▶ Task statement:
Within the records, which lines hold the string "ahead"? Report each one by copying it.

[Saved entries]

....

-- ==== Sys2Proof/Machine/Fabric.lean ====
section
/-! DEFINITION. The fabric: the records an image holds in its frames (R115, R116, R211, R212), the
combinational network of cells, merge trees, carry chains, wires and trunks (R99 to R127), border
ports (R128 to R133), flip-flops (R103 to R107) and I/O cells (R134 to R140). -/

namespace Sys2Proof.Machine

/-! ## Frames and records -/

/-- The key of a frame (R210). -/
def frameKey (n p f : Nat) : Nat := (n * 2 + p) * 5120 + f

/-- The region states of RGN_STS.STATE (R233). -/
def rsEmpty : Nat := 0
def rsActive : Nat := 1
def rsSwapping : Nat := 2
def rsHeld : Nat := 3
def rsFenced : Nat := 4
def rsRetired : Nat := 5

/-- The shadow states of RGN_STS.SHADOW (R233). -/
def ssEmpty : Nat := 0
def ssLoading : Nat := 1
def ssVerified : Nat := 2

namespace Dev

/-- What a region's engine holds beside its registers. -/
def rgnSt (d : Dev) (n : Nat) : RgnSt := SMap.get {} d.rgn n

/-- The device with a region's engine state replaced. -/
def setRgn (d : Dev) (n : Nat) (x : RgnSt) : Dev := { d with rgn := SMap.put {} d.rgn n x }

/-- A LOAD (1) or a SWAP (2) of region `n` has ended. -/
def rgnEnded (d : Dev) (n k : Nat) : Dev := d.setRgn n { d.rgnSt n with last := k }

/-- A frame of plane `p` of region `n`, as stored. -/
def frame (d : Dev) (n p f : Nat) : BitVec 4192 := SMap.get 0 d.frames (frameKey n p f)

/-- The device with a frame stored. -/
def setFrame (d : Dev) (n p f : Nat) (x : BitVec 4192) : Dev :=
  { d with frames := SMap.put 0 d.frames (frameKey n p f) x }

/-- The device with every frame of plane `p` of region `n` cleared. -/
def clearPlane (d : Dev) (n p : Nat) : Dev :=
  { d with frames := SMap.only (fun k => k / 5120 != n * 2 + p) d.frames }

/-- The active plane of region `n`. -/
def activePlane (d : Dev) (n : Nat) : Nat := d.get (Reg.RGN_STS_ACTIVE_PLANE n)

/-- `w` configuration bits at bit `b` of the section that starts at frame `sec` of plane `p` of
region `n` (R211). -/
def cfgAt (d : Dev) (n p sec b w : Nat) : Nat :=
  let lo := (d.frame n p (sec + b / 4096)).toNat % 2 ^ 4096 / 2 ^ (b % 4096)
  let hi := if b % 4096 + w ≤ 4096 then 0 else (d.frame n p (sec + b / 4096 + 1)).toNat % 2 ^ 4096
  (lo + hi * 2 ^ (4096 - b % 4096)) % 2 ^ w

/-- The same, of the active plane. -/
def cfg (d : Dev) (n sec b w : Nat) : Nat := d.cfgAt n (d.activePlane n) sec b w

/-- The region state. -/
def rstate (d : Dev) (n : Nat) : Nat := d.get (Reg.RGN_STS_STATE n)

/-- The shadow state. -/
def sstate (d : Dev) (n : Nat) : Nat := d.get (Reg.RGN_STS_SHADOW n)

/-- The region's active plane holds an ACTIVE image (R215). -/
def hasImage (d : Dev) (n : Nat) : Bool :=
  let s := d.rstate n
  s == rsActive || s == rsHeld || s == rsFenced || (s == rsSwapping && (d.rgnSt n).fromActive)

/-- The active image runs: its hold is released and its guard is open (R215). -/
def runs (d : Dev) (n : Nat) : Bool :=
  d.rstate n == rsActive || (d.rstate n == rsSwapping && (d.rgnSt n).fromActive)

/-- The region's hold is asserted (R117). -/
def holdOn (d : Dev) (n : Nat) : Bool := d.on (Reg.FF_STS_HOLD n)

/-- The power domain of region `n` (R401). -/
def regionDom (n : Nat) : Nat := 128 + n

/-- The power state of domain `d`, 0 to 3 for D0 to D3. -/
def domState (d : Dev) (dom : Nat) : Nat := d.get (Reg.DOM_STS_STATE dom)

/-- Clock edges reach the elements of region `n`: its fabric clock gate is open (R485) and its domain is in D0
(R189, R402). -/
def clocked (d : Dev) (n : Nat) : Bool := (d.rgnSt n).gateOpen && d.domState (regionDom n) == 0

end Dev

/-- What region `n` presents to its fabric at its hard attachment (R230): RGN_ID, and RGN_EDGE. No rule places
the attachment in the routing (log 105). -/
def rgnAttachment (n : Region) : BitVec 7 × Bool := (BitVec.ofNat 7 n.val, isEdge n.val)

/-- A field of a cluster record (R116) or of the switch-box record behind it (R212), at bit `b` of
the cluster's 2,048 bits. -/
def Dev.clusterBits (d : Dev) (n i b w : Nat) : Nat := d.cfg n 1536 (i * 2048 + b) w

/-- A field of the cell record of cell `c` of cluster `i` (R115). -/
def Dev.cellBits (d : Dev) (n i c b w : Nat) : Nat := d.cfg n 0 (i * 1536 + 96 * c + b) w

/-- The network that number `k` of region `n` selects (R203). -/
def netOf (n : Region) (k : Nat) : Net :=
  if h : k < 32 then .gck ⟨k, h⟩
  else if h : k - 32 < 8 then .rck n ⟨k - 32, h⟩
  else if h : k - 40 < 4 then .ring ⟨k - 40, h⟩
  else .stopped

/-! ## The combinational network -/

/-- A point of the combinational network of a region: a crossbar source, a cell's input, its table
outputs, carries and OB path, a merge output, a cluster output (32: CO), a wire where it starts,
a wire arriving at a crossing, a trunk, and an inbound and an outbound border port. -/
inductive Node where
  | src (n i s : Nat)
  | input (n i c k : Nat)
  | oa (n i c : Nat)
  | ob (n i c : Nat)
  | obPath (n i c : Nat)
  | cin (n i c : Nat)
  | cout (n i c : Nat)
  | merge (n i st j : Nat)
  | out (n i k : Nat)
  | wire (n i len dir w : Nat)
  | arrive (n i len dir w : Nat)
  | trunk (n t : Nat)
  | inbound (n side k : Nat)
  | outbound (n side k : Nat)
deriving DecidableEq, Repr

/-- Wires per direction of a length, and where their selects start in the switch-box record. -/
def wireCount (len : Nat) : Nat := if len = 1 ∨ len = 2 then 16 else if len = 4 then 12 else 8
def wireBase (len : Nat) : Nat :=
  if len = 1 then 0 else if len = 2 then 64 else if len = 4 then 128 else 176

/-- The distance from cluster `i` to the region's last cluster in direction `dir` (0 N, 1 E, 2 S,
3 W). -/
def ahead (i dir : Nat) : Nat :=
  if dir = 0 then 63 - i / 64 else if dir = 1 then 63 - i % 64
  else if dir = 2 then i / 64 else i % 64

/-- The cluster `k` steps behind `i`, for a wire travelling `dir`. -/
def behind (i dir k : Nat) : Nat :=
  if dir = 0 then i - 64 * k else if dir = 1 then i - k else if dir = 2 then i + 64 * k else i + k

/-- The boundary cluster at position `pos` of side `side` (R128). -/
def sideCluster (side pos : Nat) : Nat :=
  if side = 0 then 63 * 64 + pos else if side = 1 then pos * 64 + 63
  else if side = 2 then pos else pos * 64

/-- The position of boundary cluster `i` along side `side` (R128). -/
def sidePos (side i : Nat) : Nat := if side = 0 ∨ side = 2 then i % 64 else i / 64

/-- The opposite side. -/
def opposite (side : Nat) : Nat := (side + 2) % 4

/-- The region across side `side` of region `n`; none on an outer side of the fabric (R128). -/
def neighbour (n side : Nat) : Option Nat :=
  if side = 0 then (if n / 16 < 7 then some (n + 16) else none)
  else if side = 1 then (if n % 16 < 15 then some (n + 1) else none)
  else if side = 2 then (if n / 16 > 0 then some (n - 16) else none)
  else (if n % 16 > 0 then some (n - 1) else none)

namespace Dev

/-- Bit `b` of the cell's table. -/
def tableBit (d : Dev) (n i c b : Nat) : Bool := d.cellBits n i c b 1 = 1

/-- A flip-flop (b = 0 FFA, b = 1 FFB). -/
def ffOf (d : Dev) (n i c b : Nat) : Bool := SMap.get false d.ff (n * 131072 + i * 32 + 2 * c + b)

/-- The border value of an outbound port while its gate is closed (R129, R130). -/
def borderValue (d : Dev) (n side k : Nat) : Bool :=
  match d.cfg n 3585 (side * 2048 + 2 * k) 2 with
  | 0 => SMap.get false d.borderHold ((n * 4 + side) * 512 + k)
  | 2 => true
  | _ => false

/-- The gates of side `side` of region `n` are closed (R130). -/
def gateClosed (d : Dev) (n side : Nat) : Bool :=
  !d.runs n || ((d.rgnSt n).force.testBit side)

/-- The value of a point of the network, with `fuel` steps of depth left. `free` is what a loop
settles to. A registered inbound port of an outer side shows its register, which holds BINIT until the first edge
after a release, though an inbound port of an outer side reads 0 (DESIGN CHOICE, log 131). -/
def eval (d : Dev) (free : Bool) : Nat → Node → Bool
  | 0, _ => free
  | fuel + 1, node =>
    match node with
    | .src n i s =>
      if s < 72 then
        let sel := d.clusterBits n i (968 + 832 + 2 * s) 2
        if s < 16 then eval d free fuel (.arrive n i 1 sel s)
        else if s < 32 then eval d free fuel (.arrive n i 2 sel (s - 16))
        else if s < 56 then eval d free fuel (.arrive n i 4 sel ((s - 32) % 12))
        else eval d free fuel (.arrive n i 12 sel ((s - 56) % 8))
      else if s < 76 then eval d free fuel (.trunk n (4 * (i / 64) + (s - 72)))
      else if s < 80 then eval d free fuel (.trunk n (256 + 4 * (i % 64) + (s - 76)))
      else if s < 112 then eval d free fuel (.out n i (s - 80))
      else if s = 113 then true
      else if s = 114 then eval d free fuel (.out n i 32)
      else false
    | .input n i c k => eval d free fuel (.src n i (d.clusterBits n i (72 + 7 * (8 * c + k)) 7))
    | .oa n i c =>
      let b := fun k => bit01 (eval d free fuel (.input n i c k))
      let lo4 := b 0 + 2 * b 1 + 4 * b 2 + 8 * b 3
      match d.cellBits n i c 64 2 with
      | 0 => d.tableBit n i c (lo4 + 16 * b 4 + 32 * b 5)
      | 1 => d.tableBit n i c (lo4 + 16 * b 4)
      | 2 => d.tableBit n i c lo4
      | _ => (d.tableBit n i c lo4) ^^ (eval d free fuel (.cin n i c))
    | .ob n i c =>
      let b := fun k => bit01 (eval d free fuel (.input n i c k))
      let lo4 := b 0 + 2 * b 1 + 4 * b 2 + 8 * b 3
      let hi4 := b 4 + 2 * b 5 + 4 * b 6 + 8 * b 7
      match d.cellBits n i c 64 2 with
      | 0 => d.tableBit n i c (lo4 + 16 * b 4 + 32 * b 5)
      | 1 => d.tableBit n i c (32 + lo4 + 16 * b 4)
      | 2 => d.tableBit n i c (32 + hi4)
      | _ =>
        let c1 := if d.tableBit n i c lo4 then eval d free fuel (.cin n i c)
          else d.tableBit n i c (16 + lo4)
        (d.tableBit n i c (32 + hi4)) ^^ c1
    | .cin n i c =>
      if c > 0 then eval d free fuel (.cout n i (c - 1))
      else match d.clusterBits n i 63 2 with
        | 0 => if i / 64 = 0 then false else eval d free fuel (.cout n (i - 64) 15)
        | 1 => false
        | 2 => true
        | _ => eval d free fuel (.src n i (d.clusterBits n i 65 7))
    | .cout n i c =>
      if d.cellBits n i c 64 2 = 3 then
        let b := fun k => bit01 (eval d free fuel (.input n i c k))
        let lo4 := b 0 + 2 * b 1 + 4 * b 2 + 8 * b 3
        let hi4 := b 4 + 2 * b 5 + 4 * b 6 + 8 * b 7
        let c1 := if d.tableBit n i c lo4 then eval d free fuel (.cin n i c)
          else d.tableBit n i c (16 + lo4)
        if d.tableBit n i c (32 + hi4) then c1 else d.tableBit n i c (48 + hi4)
      else eval d free fuel (.cin n i c)
    | .merge n i st j =>
      let k := 2 ^ st
      let sel := eval d free fuel (.input n i (k * j + k / 2 - 1) 7)
      let u := if sel then 2 * j + 1 else 2 * j
      if st = 1 then eval d free fuel (.oa n i u) else eval d free fuel (.merge n i (st - 1) u)
    | .obPath n i c =>
      let m := d.cellBits n i c 86 3
      if 1 ≤ m ∧ m ≤ 4 ∧ (c + 1) % 2 ^ m = 0 then
        eval d free fuel (.merge n i m ((c + 1) / 2 ^ m - 1))
      else eval d free fuel (.ob n i c)
    | .out n i k =>
      if k = 32 then eval d free fuel (.cout n i 15)
      else if k % 2 = 0 then
        (if d.cellBits n i (k / 2) 84 1 = 1 then d.ffOf n i (k / 2) 0
         else eval d free fuel (.oa n i (k / 2)))
      else
        (if d.cellBits n i (k / 2) 85 1 = 1 then d.ffOf n i (k / 2) 1
         else eval d free fuel (.obPath n i (k / 2)))
    | .wire n i len dir w =>
      let sel := d.clusterBits n i (968 + 4 * (wireBase len + dir * wireCount len + w)) 4
      if sel = 0 then false
      else if sel ≤ 8 then eval d free fuel (.out n i ((w + 4 * (sel - 1)) % 32))
      else if sel = 9 then eval d free fuel (.out n i 32)
      else if sel = 10 then eval d free fuel (.arrive n i len dir w)
      else if sel = 11 then eval d free fuel (.arrive n i len ((dir + 1) % 4) w)
      else if sel = 12 then eval d free fuel (.arrive n i len ((dir + 3) % 4) w)
      else if sel = 13 then
        eval d free fuel (.arrive n i (if len = 1 then 2 else if len = 2 then 1
          else if len = 4 then 2 else 4) dir w)
      else if sel = 14 then
        eval d free fuel (.trunk n (if dir = 1 ∨ dir = 3 then 4 * (i / 64) + w % 4
          else 256 + 4 * (i % 64) + w % 4))
      else
        (if len = 12 then eval d free fuel (.arrive n i 1 dir w)
         else eval d free fuel (.arrive n i 12 dir (w % 8)))
    | .arrive n i len dir w =>
      if w ≥ wireCount len then false
      else if ahead i (opposite dir) < 1 then
        (if len = 1 ∧ w < 8 then
          eval d free fuel (.inbound n (opposite dir) (8 * sidePos dir i + w))
         else false)
      else
        let k := if ahead i dir = 0 ∧ len > 1 then
            1 + Config.shortWire len dir w % min len (ahead i (opposite dir)) else len
        if k ≤ ahead i (opposite dir) then eval d free fuel (.wire n (behind i dir k) len dir w)
        else false
    | .trunk n t =>
      if d.trunkOff.contains (n * 512 + t) then false
      else
        (List.range 64).any (fun a =>
          let i := if t < 256 then (t / 4) * 64 + a else a * 64 + (t - 256) / 4
          let tap := d.clusterBits n i (968 + 976 + 7 * (if t < 256 then t % 4 else 4 + t % 4)) 7
          if tap % 2 = 0 then false
          else if tap / 2 ≤ 32 then eval d free fuel (.out n i (tap / 2)) else false)
    | .inbound n side k =>
      if d.cfg n 3585 (side * 2048 + 1024 + 2 * k) 1 = 1 then
        SMap.get false d.borderIn ((n * 4 + side) * 512 + k)
      else match neighbour n side with
        | none => false
        | some m => eval d free fuel (.outbound m (opposite side) k)
    | .outbound n side k =>
      if !d.hasImage n then false
      else if d.gateClosed n side then d.borderValue n side k
      else eval d free fuel (.wire n (sideCluster side (k / 8)) 1 side (k % 8))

....

▶ Response box:
def ahead (i dir : Nat) : Nat :=
      else if ahead i (opposite dir) < 1 then
        let k := if ahead i dir = 0 ∧ len > 1 then
            1 + Config.shortWire len dir w % min len (ahead i (opposite dir)) else len
        if k ≤ ahead i (opposite dir) then eval d free fuel (.wire n (behind i dir k) len dir w)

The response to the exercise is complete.